• DATA SECTION:
○ ○ ○ ○ ○
theorem add_length_le_of_drop {input part rest : List Byte} {cur : Nat} (hle : cur ≤ input.length)
    (h : input.drop cur = part ++ rest) : cur + part.length ≤ input.length := by
  have hlen := congrArg List.length h
  rw [List.length_drop, List.length_append] at hlen
  omega

/-- The bytes from the cursor on, after all that a turn did not consume is replaced. -/
theorem drop_take_append {input part rest : List Byte} {cur : Nat} (hle : cur ≤ input.length)
    (h : input.drop cur = part ++ rest) (tail : List Byte) :
    (input.take (cur + part.length) ++ tail).drop cur = part ++ tail := by
  rw [take_add_of_drop h, List.append_assoc, List.drop_left' (List.length_take_of_le hle)]

/-- Settles O48: a turn that did not meet the end of the source consumed an instruction, or a byte without a row, and
finds the same with other bytes after it. -/
theorem noLookAhead : Obligations.NoLookAhead := by
  intro s t hs hle hstep hdone hmissing tail
  have hs' : State.AtDecode { s with input := s.input.take t.cur ++ tail } := hs
  rcases step_next_cases hstep with ⟨hterm, -⟩ | ⟨-, ho, -⟩ | ⟨-, -, rfl⟩ | ⟨k, n, -, hd, rfl⟩ | ⟨i, rest, -, hd, hexec⟩
  · simp [hs.1, Status.terminal] at hterm
  · exact absurd ho hs.2
  · exact absurd rfl hdone
  · rcases decode_error_cases hd with ⟨rfl, rfl, b, rest, hbytes, hrow⟩ | ⟨rfl, -⟩
    · have hdrop := drop_take_append (part := [b]) hle hbytes tail
      exact step_of_decode_error hs' ((congrArg decode hdrop).trans (decode_of_no_row hrow tail))
    · exact absurd rfl hmissing
  · obtain ⟨-, -, hcur, -⟩ := instructionFrame i s t hexec
    obtain ⟨hwf, hbytes⟩ := encode_of_decode hd
    have hdrop := drop_take_append hle hbytes tail
    rw [← hcur] at hdrop
    rw [step_of_decode_instr hs' ((congrArg decode hdrop).trans (decode_encode i hwf tail))]
    exact exec_input hexec _

end Sys2Proof.Machine

/-! The invariant of a pass: header and lines match the consumed bytes (spec/10_state.md section 5, spec/20_memory.md
section 5, spec/60_exceptions.md section 3). -/

namespace Sys2Proof.Machine

/-! ## Bytes that end too soon are the beginning of an instruction (R67) -/

/-- Where the reader finds a byte missing, there are bytes that complete what it reads. -/
def Completes {α : Type} (read : List Byte → Option (α × List Byte)) : Prop :=
  ∀ bs, read bs = none → ∃ missing ≠ [], ∃ v, read (bs ++ missing) = some (v, [])

theorem Completes.map {α β : Type} {read : List Byte → Option (α × List Byte)} (h : Completes read) (k : α → β) :
    Completes fun bs => (read bs).map fun p => (k p.1, p.2) := by
  intro bs hnone
  obtain ⟨missing, hne, v, hv⟩ := h bs (Option.map_eq_none_iff.mp hnone)
  exact ⟨missing, hne, k v, by simp only [hv, Option.map_some]⟩

/-- A reader that finds no byte missing has nothing to complete. -/
theorem completes_some {α : Type} (v : α) : Completes fun bs => some (v, bs) := nofun

theorem takeByte_completes : Completes takeByte := by
  intro bs h
  cases bs with
  | nil => exact ⟨[0], by decide, 0, rfl⟩
  | cons b bs => cases h

theorem takeWord_completes : Completes takeWord := by
  intro bs h
  rcases bs with _ | ⟨lo, _ | ⟨hi, bs⟩⟩
  · exact ⟨[0, 0], by decide, _, rfl⟩
  · exact ⟨[0], by decide, _, rfl⟩
  · cases h

theorem takeSized_completes (w : Bool) : Completes (takeSized w) := by
  cases w with
  | false => exact takeByte_completes.map Sized.byte
  | true => exact takeWord_completes.map Sized.word

theorem takeRm_completes (mod : ModCode) (rm : RegCode) : Completes (takeRm mod rm) := by
  unfold takeRm
  split_ifs
  · exact takeWord_completes.map Rm.direct
  · exact completes_some _
  · exact takeByte_completes.map (Rm.mem8 rm)
  · exact takeWord_completes.map (Rm.mem16 rm)
  · exact completes_some _

theorem takeModRm_completes : Completes takeModRm := by
  intro bs h
  cases bs with
  | nil => exact ⟨[0], by decide, _, rfl⟩
  | cons m bs => exact (takeRm_completes (modField m) (rmField m)).map (fun rm => (regField m, rm)) bs h

/-- Bytes after those of an operand do not change what is read. -/
theorem takeModRm_append {bs rest : List Byte} {m : RegCode × Rm} (h : takeModRm bs = some (m, rest))
    (more : List Byte) : takeModRm (bs ++ more) = some (m, rest ++ more) := by
  obtain ⟨hwf, rfl⟩ := takeModRm_some h
  rw [List.append_assoc]
  exact takeModRm_bytes m.1 m.2 hwf _

/-- MOV_RM_IMM has two parts that can end too soon. -/
theorem takeForm_movRmImm_completes (b : Byte) : Completes (takeForm .movRmImm b) := by
  intro bs h
  have hsized := takeSized_completes (wLowBit b)
  cases hm : takeModRm bs with
  | none =>
    obtain ⟨missing, hne, m, hm'⟩ := takeModRm_completes bs hm
    obtain ⟨data, -, v, hv⟩ := hsized [] (by cases wLowBit b <;> rfl)
    have hwhole := takeModRm_append hm' data
    rw [List.append_assoc] at hwhole
    refine ⟨missing ++ data, by simp [hne], .movRmImm m.1 m.2 v, ?_⟩
    simpa [takeForm, hwhole] using hv
  | some p =>
    obtain ⟨m, rest⟩ := p
    obtain ⟨data, hne, v, hv⟩ := hsized rest (by simpa [takeForm, hm] using h)
    refine ⟨data, hne, .movRmImm m.1 m.2 v, ?_⟩
    simp [takeForm, takeModRm_append hm, hv]

theorem takeForm_completes (f : Form) (b : Byte) : Completes (takeForm f b) := by
  cases f with
  | movRmR => exact takeModRm_completes.map fun m => Instr.movRmR (dBit b) (wLowBit b) m.1 m.2
  | movRmImm => exact takeForm_movRmImm_completes b
  | movRImm => exact (takeSized_completes _).map (Instr.movRImm (opcodeReg b))
  | movAccMem => exact (takeSized_completes _).map Instr.movAccMem
  | movMemAcc => exact (takeSized_completes _).map Instr.movMemAcc
  | pushRm => exact takeModRm_completes.map fun m => Instr.pushRm m.1 m.2
  | popRm => exact takeModRm_completes.map fun m => Instr.popRm m.1 m.2
  | movSrRm | movRmSr | pushR | pushSr | popR | popSr => exact completes_some _

/-- Bytes that decode to MissingByte are some but not all of the first bytes of a well-formed instruction. -/
theorem properPrefix_of_decode {bs : List Byte} {n : Nat} (h : decode bs = .error .missingByte n) :
    n = bs.length ∧ ∃ i, i.wellFormed = true ∧ bs ≠ [] ∧ bs ≠ encode i ∧ bs <+: encode i := by
  obtain ⟨hk, -⟩ | ⟨-, hn, b, tail, row, rfl, hrow, hnone⟩ := decode_error_cases h
  · cases hk
  · obtain ⟨missing, hne, i, hi⟩ := takeForm_completes row.form b tail hnone
    obtain ⟨hwf, hbytes⟩ := takeForm_some hi
    have hwhole : encode i = b :: tail ++ missing := by
      simpa [rebuiltOpcode_of_classify hrow] using hbytes.symm
    exact ⟨hn, i, hwf, List.cons_ne_nil _ _, by simpa [hwhole] using hne, hwhole ▸ List.prefix_append _ _⟩

/-! ## What a turn adds to the consumed bytes and the printed lines -/

section
variable {s : State} {is : List Instr} {part rest : List Byte}

/-- While the pass runs, nothing is consumed beyond the printed instructions. -/
theorem Printed.take_cur (h : Printed s is) (hs : s.status = .running) :
    s.input.take s.cur = (is.map encode).flatten := by
  obtain ⟨-, -, -, tail, htake, htail⟩ := h
  have hnil : tail = [] := by simpa [TailMatches, hs] using htail
  rw [htake, hnil, List.append_nil]

theorem Printed.cur_le (h : Printed s is) : s.cur ≤ s.input.length := by
  obtain ⟨-, -, hle, -⟩ := h
  exact hle

/-- A turn that ends the pass consumes what the status says and prints nothing. -/
theorem Printed.stop (h : Printed s is) (hs : s.status = .running) (hd : s.input.drop s.cur = part ++ rest)
    (record : Record) {status : Status}
    (htail : TailMatches { s with record := record, cur := s.cur + part.length, status := status } part) :
    Printed { s with record := record, cur := s.cur + part.length, status := status } is := by
  have htake := h.take_cur hs
  obtain ⟨hwf, hlines, hle, -⟩ := h
  exact ⟨hwf, hlines, add_length_le_of_drop hle hd, part, by rw [take_add_of_drop hd, htake], htail⟩

/-- A turn that prints consumes an instruction and appends its line. -/
theorem Printed.print {i : Instr} {l : Text} (h : Printed s is) (hs : s.status = .running) (hwf : i.wellFormed = true)
    (hd : s.input.drop s.cur = encode i ++ rest) (hl : printedLine s.pushPop i = some l) :
    Printed { s with record := Record.zero, cur := s.cur + (encode i).length, out := s.out ++ l } (is ++ [i]) := by
  have htake := h.take_cur hs
  obtain ⟨hwfs, ⟨lines, hlines, hout⟩, hle, -⟩ := h
  refine ⟨?_, ⟨lines ++ [l], ?_, ?_⟩, add_length_le_of_drop hle hd, [], ?_, ?_⟩
  · simpa [or_imp, forall_and] using ⟨hwfs, hwf⟩
  · simp [hlines, hl]
  · simp [hout]
  · simp [take_add_of_drop hd, htake]
  · simp [TailMatches, hs]

/-- The turn of a decoded instruction, where the invariant holds with its bytes pending. -/
theorem Printed.exec {i : Instr} {t : State} (h : Printed s is) (hs : s.status = .running) (hwf : i.wellFormed = true)
    (hd : s.input.drop s.cur = encode i ++ rest) (he : exec i s = .next t) : ∃ is, Printed t is := by
  rcases exec_next_cases he with ⟨r, l, -, hl, rfl⟩ | ⟨r, hr, -, hl, rfl⟩ | ⟨hr, rfl⟩
  · exact ⟨is ++ [i], h.print hs hwf hd hl⟩
  · exact ⟨is, h.stop hs hd (resolve r) ⟨i, r, hwf, rfl, hr, hl⟩⟩
  · have hone : 1 = (encode i).length := (encode_length_of_no_record hr).symm
    rw [fail, hone]
    exact ⟨is, h.stop hs hd Record.zero (encode_of_no_record hr)⟩

end

/-! ## The invariant -/

/-- Settles O50: nothing is consumed or printed at the start. -/
theorem passInvariantAtStart : Obligations.PassInvariantAtStart :=
  ⟨.inl ⟨rfl, rfl, rfl⟩, fun _ _ => .inl ⟨rfl, rfl, rfl⟩⟩

/-- The text of a pass that has printed begins with the header, so it is not empty. -/
theorem Printed.out_ne_nil {s : State} {is : List Instr} (h : Printed s is) : s.out ≠ [] := by
  obtain ⟨-, ⟨lines, -, hout⟩, -⟩ := h
  rw [hout]
  exact List.cons_ne_nil _ _

/-- Settles O49: the header begins an empty list of printed instructions; a decoded instruction extends it or ends the
pass; a failing decode ends it with a byte without a row, or with the beginning of an instruction. -/
theorem stepKeepsPassInvariant : Obligations.StepKeepsPassInvariant := by
  intro s t hinv hstep
  rcases step_next_cases hstep with
    ⟨-, rfl⟩ | ⟨hs, ho, rfl⟩ | ⟨ha, hnil, rfl⟩ | ⟨k, n, ha, hd, rfl⟩ | ⟨i, rest, ha, hd, hexec⟩
  · exact hinv
  · obtain ⟨-, hcur, -⟩ := hinv.resolve_right fun ⟨is, h⟩ => h.out_ne_nil ho
    refine .inr ⟨[], by simp, ⟨[], rfl, by simp [ho]⟩, by simp [hcur], [], by simp [hcur], ?_⟩
    simp [TailMatches, hs]
  · obtain ⟨is, h⟩ := hinv.printed ha
    have hcur : s.cur = s.input.length := eq_length_of_drop_nil h.cur_le hnil
    exact .inr ⟨is, h.stop ha.1 (part := []) (rest := []) hnil Record.zero ⟨rfl, hcur⟩⟩
  · obtain ⟨is, h⟩ := hinv.printed ha
    refine .inr ⟨is, ?_⟩
    rcases decode_error_cases hd with ⟨rfl, rfl, b, tail, hbytes, hrow⟩ | ⟨rfl, -⟩
    · exact h.stop ha.1 (part := [b]) hbytes Record.zero ⟨b, rfl, hrow⟩
    · obtain ⟨rfl, i, hi⟩ := properPrefix_of_decode hd
      have hend : s.cur + (s.input.drop s.cur).length = s.input.length := by
        rw [List.length_drop, Nat.add_sub_cancel' h.cur_le]
      exact h.stop ha.1 (rest := []) (List.append_nil _).symm Record.zero ⟨hend, i, hi⟩
  · obtain ⟨is, h⟩ := hinv.printed ha
    obtain ⟨hwf, hbytes⟩ := encode_of_decode hd
    exact .inr (h.exec ha.1 hwf hbytes hexec)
○ ○ ○ ○ ○
• WORK TASK:
Your task is to reproduce the entries exactly, starting at the first line and ending with the line containing "rcases step_next_cases hstep with ⟨hterm, -⟩".

• WRITTEN SOLUTION:
theorem add_length_le_of_drop {input part rest : List Byte} {cur : Nat} (hle : cur ≤ input.length)
    (h : input.drop cur = part ++ rest) : cur + part.length ≤ input.length := by
  have hlen := congrArg List.length h
  rw [List.length_drop, List.length_append] at hlen
  omega

/-- The bytes from the cursor on, after all that a turn did not consume is replaced. -/
theorem drop_take_append {input part rest : List Byte} {cur : Nat} (hle : cur ≤ input.length)
    (h : input.drop cur = part ++ rest) (tail : List Byte) :
    (input.take (cur + part.length) ++ tail).drop cur = part ++ tail := by
  rw [take_add_of_drop h, List.append_assoc, List.drop_left' (List.length_take_of_le hle)]

/-- Settles O48: a turn that did not meet the end of the source consumed an instruction, or a byte without a row, and
finds the same with other bytes after it. -/
theorem noLookAhead : Obligations.NoLookAhead := by
  intro s t hs hle hstep hdone hmissing tail
  have hs' : State.AtDecode { s with input := s.input.take t.cur ++ tail } := hs
  rcases step_next_cases hstep with ⟨hterm, -⟩ | ⟨-, ho, -⟩ | ⟨-, -, rfl⟩ | ⟨k, n, -, hd, rfl⟩ | ⟨i, rest, -, hd, hexec⟩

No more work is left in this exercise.